Exercise goal -> Everything from the line containing "theorem State.reset_inv : State.reset.Inv" through the last line of the data below should be set down exactly, and nothing else.

»»

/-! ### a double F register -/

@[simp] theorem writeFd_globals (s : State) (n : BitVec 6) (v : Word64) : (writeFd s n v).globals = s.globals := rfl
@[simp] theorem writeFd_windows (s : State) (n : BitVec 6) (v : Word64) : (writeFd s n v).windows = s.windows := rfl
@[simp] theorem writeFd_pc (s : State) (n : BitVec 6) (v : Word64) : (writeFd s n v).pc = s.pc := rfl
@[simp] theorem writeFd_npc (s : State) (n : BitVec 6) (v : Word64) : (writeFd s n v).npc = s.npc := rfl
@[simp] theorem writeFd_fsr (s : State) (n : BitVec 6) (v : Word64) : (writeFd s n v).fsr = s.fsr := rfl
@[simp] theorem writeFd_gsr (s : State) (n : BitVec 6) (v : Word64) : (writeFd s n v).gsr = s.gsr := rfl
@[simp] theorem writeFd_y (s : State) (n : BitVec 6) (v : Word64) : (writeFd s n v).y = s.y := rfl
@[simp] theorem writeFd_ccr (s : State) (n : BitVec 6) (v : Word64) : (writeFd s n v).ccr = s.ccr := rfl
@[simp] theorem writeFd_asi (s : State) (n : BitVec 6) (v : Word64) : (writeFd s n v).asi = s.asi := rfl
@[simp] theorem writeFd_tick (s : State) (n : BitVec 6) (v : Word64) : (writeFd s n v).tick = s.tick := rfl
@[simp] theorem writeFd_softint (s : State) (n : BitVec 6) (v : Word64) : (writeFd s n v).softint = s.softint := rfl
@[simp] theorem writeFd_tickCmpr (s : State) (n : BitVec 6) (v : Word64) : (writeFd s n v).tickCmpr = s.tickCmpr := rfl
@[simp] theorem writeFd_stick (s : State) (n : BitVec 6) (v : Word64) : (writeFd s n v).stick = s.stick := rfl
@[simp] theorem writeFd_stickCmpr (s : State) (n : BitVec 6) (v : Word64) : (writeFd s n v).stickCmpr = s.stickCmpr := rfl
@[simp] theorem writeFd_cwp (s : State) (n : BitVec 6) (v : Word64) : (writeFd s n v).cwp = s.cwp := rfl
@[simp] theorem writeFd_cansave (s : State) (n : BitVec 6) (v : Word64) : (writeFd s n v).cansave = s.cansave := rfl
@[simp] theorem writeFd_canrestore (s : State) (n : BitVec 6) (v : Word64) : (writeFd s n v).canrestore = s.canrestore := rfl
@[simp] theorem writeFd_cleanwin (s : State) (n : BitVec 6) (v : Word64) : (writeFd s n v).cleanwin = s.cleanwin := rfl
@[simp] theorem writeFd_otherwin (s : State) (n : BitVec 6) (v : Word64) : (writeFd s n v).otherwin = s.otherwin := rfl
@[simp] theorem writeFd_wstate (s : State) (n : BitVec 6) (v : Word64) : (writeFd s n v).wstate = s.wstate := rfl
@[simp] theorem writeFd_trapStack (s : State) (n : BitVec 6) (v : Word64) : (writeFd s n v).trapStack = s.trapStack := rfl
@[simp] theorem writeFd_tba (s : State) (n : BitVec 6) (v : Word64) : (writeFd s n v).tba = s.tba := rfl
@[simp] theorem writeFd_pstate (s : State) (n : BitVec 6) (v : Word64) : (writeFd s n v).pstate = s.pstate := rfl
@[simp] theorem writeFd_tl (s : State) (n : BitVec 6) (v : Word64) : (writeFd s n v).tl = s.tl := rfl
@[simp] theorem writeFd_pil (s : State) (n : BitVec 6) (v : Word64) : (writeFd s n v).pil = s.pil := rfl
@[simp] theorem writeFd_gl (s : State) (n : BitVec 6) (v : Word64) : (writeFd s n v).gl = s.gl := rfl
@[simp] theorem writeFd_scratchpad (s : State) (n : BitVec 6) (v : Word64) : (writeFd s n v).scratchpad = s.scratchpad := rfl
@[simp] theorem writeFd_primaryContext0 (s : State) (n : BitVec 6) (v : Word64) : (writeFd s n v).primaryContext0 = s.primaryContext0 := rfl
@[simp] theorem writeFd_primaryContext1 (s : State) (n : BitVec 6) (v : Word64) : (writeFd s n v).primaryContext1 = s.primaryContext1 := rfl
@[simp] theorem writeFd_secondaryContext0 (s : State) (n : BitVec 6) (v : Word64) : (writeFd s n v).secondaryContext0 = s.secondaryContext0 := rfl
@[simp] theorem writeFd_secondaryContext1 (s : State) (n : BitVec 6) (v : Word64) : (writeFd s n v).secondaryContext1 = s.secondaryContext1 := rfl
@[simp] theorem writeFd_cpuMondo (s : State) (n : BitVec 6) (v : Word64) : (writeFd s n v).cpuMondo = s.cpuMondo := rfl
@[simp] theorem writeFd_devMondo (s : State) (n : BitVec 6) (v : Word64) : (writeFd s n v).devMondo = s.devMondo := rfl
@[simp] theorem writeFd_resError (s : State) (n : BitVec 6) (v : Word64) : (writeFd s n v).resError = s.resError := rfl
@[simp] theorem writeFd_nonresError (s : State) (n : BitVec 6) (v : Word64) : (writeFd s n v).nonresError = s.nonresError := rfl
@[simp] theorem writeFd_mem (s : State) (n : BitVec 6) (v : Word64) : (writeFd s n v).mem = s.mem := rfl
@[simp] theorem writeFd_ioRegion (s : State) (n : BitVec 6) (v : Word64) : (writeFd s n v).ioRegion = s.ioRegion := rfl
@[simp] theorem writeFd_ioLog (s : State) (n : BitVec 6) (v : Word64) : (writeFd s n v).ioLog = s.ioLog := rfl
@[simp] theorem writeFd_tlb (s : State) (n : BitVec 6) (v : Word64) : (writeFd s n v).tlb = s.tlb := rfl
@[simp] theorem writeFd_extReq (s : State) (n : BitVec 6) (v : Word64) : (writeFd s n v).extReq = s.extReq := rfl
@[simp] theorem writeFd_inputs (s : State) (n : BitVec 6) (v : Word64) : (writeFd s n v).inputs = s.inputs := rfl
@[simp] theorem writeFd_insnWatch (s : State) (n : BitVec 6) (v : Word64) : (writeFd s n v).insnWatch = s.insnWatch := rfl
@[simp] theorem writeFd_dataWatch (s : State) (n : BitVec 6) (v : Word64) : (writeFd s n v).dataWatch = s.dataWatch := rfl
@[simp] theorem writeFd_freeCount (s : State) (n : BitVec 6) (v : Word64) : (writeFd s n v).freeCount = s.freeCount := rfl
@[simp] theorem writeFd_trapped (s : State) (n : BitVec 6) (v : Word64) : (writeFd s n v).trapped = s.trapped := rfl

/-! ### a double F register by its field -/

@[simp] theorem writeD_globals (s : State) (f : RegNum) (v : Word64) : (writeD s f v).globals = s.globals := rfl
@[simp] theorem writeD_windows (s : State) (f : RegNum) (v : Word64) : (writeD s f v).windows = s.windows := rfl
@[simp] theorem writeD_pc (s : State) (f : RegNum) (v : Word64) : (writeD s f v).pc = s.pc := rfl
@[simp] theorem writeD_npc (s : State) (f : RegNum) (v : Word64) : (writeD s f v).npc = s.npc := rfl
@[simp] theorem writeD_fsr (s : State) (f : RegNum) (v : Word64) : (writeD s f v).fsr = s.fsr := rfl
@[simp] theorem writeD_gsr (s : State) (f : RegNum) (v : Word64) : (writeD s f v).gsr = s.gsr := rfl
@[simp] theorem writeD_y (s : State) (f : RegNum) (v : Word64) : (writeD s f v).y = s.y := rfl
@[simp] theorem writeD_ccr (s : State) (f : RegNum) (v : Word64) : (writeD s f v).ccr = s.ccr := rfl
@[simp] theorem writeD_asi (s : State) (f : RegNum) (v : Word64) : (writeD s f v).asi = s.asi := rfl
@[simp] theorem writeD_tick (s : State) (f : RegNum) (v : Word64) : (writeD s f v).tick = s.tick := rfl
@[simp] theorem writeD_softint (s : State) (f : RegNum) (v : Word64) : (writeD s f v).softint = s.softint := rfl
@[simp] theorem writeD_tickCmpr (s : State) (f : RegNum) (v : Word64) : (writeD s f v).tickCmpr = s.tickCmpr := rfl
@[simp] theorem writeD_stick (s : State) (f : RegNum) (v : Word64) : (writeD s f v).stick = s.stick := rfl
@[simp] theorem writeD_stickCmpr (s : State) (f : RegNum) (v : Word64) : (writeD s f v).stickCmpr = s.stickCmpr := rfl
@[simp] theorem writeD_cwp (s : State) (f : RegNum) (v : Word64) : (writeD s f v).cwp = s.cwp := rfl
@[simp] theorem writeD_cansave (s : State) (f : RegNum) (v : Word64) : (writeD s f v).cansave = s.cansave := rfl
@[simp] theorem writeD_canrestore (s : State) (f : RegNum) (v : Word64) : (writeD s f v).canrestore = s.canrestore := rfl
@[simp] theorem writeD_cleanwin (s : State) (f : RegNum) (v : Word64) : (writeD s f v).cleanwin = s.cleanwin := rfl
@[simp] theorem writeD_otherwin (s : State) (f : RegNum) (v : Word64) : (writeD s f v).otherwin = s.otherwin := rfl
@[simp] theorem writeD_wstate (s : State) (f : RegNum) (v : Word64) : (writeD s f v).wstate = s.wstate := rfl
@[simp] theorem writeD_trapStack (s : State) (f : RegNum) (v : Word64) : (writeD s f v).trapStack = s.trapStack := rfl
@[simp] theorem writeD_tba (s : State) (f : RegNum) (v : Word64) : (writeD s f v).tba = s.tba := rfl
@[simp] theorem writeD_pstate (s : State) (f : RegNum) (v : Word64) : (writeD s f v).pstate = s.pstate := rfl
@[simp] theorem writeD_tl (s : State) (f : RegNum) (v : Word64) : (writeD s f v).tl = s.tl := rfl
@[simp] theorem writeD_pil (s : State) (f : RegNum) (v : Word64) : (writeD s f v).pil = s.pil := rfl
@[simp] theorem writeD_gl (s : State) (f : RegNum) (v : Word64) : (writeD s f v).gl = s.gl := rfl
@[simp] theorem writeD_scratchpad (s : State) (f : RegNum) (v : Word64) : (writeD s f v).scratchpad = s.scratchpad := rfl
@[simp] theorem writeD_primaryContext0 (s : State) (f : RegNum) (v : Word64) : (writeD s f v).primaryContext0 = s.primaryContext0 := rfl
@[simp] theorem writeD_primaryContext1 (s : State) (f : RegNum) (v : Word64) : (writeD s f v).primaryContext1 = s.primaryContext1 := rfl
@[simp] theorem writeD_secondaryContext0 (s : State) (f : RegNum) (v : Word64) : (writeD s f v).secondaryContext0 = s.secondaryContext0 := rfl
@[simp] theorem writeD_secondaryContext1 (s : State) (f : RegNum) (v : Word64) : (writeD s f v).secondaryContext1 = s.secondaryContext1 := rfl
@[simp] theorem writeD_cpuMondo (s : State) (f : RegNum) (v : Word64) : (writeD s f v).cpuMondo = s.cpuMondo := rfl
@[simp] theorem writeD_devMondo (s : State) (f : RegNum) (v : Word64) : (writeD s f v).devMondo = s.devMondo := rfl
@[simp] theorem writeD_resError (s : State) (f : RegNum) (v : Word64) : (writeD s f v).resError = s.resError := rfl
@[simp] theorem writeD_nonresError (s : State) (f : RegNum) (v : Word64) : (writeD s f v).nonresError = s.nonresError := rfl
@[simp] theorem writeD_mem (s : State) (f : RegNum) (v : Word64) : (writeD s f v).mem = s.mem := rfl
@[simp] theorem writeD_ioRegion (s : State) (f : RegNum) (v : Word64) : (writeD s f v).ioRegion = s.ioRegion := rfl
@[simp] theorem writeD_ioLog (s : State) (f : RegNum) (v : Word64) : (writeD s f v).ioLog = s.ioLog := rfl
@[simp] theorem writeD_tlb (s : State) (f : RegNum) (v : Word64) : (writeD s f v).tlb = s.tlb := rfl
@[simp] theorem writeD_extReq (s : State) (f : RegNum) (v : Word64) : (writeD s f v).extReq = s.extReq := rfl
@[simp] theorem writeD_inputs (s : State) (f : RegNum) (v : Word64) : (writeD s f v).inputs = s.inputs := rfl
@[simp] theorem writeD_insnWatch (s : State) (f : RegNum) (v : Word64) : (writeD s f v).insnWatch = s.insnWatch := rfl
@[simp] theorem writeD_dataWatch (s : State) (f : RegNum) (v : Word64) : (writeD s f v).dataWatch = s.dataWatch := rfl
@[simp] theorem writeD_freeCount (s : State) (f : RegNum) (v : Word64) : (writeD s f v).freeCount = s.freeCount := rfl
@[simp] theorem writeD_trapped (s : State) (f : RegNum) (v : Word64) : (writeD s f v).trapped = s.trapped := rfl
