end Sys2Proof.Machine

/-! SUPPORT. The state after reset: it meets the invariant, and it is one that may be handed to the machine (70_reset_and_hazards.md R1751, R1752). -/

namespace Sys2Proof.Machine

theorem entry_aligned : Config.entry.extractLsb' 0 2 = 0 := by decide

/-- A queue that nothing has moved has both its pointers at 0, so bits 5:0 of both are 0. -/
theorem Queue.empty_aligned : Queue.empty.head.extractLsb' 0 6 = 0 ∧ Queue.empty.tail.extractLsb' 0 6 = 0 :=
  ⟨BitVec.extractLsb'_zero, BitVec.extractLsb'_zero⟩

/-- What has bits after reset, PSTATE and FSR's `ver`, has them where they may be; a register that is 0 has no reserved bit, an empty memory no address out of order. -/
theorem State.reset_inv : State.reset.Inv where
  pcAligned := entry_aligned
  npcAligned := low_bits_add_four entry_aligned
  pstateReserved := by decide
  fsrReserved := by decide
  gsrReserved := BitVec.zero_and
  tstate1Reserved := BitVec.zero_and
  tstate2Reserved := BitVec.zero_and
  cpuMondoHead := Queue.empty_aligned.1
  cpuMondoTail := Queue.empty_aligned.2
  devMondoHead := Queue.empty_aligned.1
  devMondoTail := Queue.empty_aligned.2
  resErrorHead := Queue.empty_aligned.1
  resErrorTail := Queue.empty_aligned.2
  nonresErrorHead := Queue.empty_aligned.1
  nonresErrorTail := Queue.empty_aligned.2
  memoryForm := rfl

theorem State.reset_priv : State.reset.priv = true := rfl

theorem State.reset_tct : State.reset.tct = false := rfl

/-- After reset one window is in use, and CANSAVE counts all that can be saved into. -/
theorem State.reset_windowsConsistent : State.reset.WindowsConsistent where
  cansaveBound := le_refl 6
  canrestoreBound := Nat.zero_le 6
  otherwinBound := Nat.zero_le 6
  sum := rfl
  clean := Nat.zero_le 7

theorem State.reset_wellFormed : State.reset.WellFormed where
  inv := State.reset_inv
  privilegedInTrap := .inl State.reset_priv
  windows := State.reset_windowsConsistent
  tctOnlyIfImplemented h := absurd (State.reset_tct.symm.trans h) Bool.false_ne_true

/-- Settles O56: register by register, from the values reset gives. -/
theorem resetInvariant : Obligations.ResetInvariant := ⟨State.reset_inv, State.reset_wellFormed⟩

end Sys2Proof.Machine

««

Written answer ->
theorem State.reset_inv : State.reset.Inv where
  pcAligned := entry_aligned
  npcAligned := low_bits_add_four entry_aligned
  pstateReserved := by decide
  fsrReserved := by decide
  gsrReserved := BitVec.zero_and
  tstate1Reserved := BitVec.zero_and
  tstate2Reserved := BitVec.zero_and
  cpuMondoHead := Queue.empty_aligned.1
  cpuMondoTail := Queue.empty_aligned.2
  devMondoHead := Queue.empty_aligned.1
  devMondoTail := Queue.empty_aligned.2
  resErrorHead := Queue.empty_aligned.1
  resErrorTail := Queue.empty_aligned.2
  nonresErrorHead := Queue.empty_aligned.1
  nonresErrorTail := Queue.empty_aligned.2
  memoryForm := rfl

theorem State.reset_priv : State.reset.priv = true := rfl

theorem State.reset_tct : State.reset.tct = false := rfl

/-- After reset one window is in use, and CANSAVE counts all that can be saved into. -/
theorem State.reset_windowsConsistent : State.reset.WindowsConsistent where
  cansaveBound := le_refl 6
  canrestoreBound := Nat.zero_le 6
  otherwinBound := Nat.zero_le 6
  sum := rfl
  clean := Nat.zero_le 7

theorem State.reset_wellFormed : State.reset.WellFormed where
  inv := State.reset_inv
  privilegedInTrap := .inl State.reset_priv
  windows := State.reset_windowsConsistent
  tctOnlyIfImplemented h := absurd (State.reset_tct.symm.trans h) Bool.false_ne_true

/-- Settles O56: register by register, from the values reset gives. -/
theorem resetInvariant : Obligations.ResetInvariant := ⟨State.reset_inv, State.reset_wellFormed⟩

end Sys2Proof.Machine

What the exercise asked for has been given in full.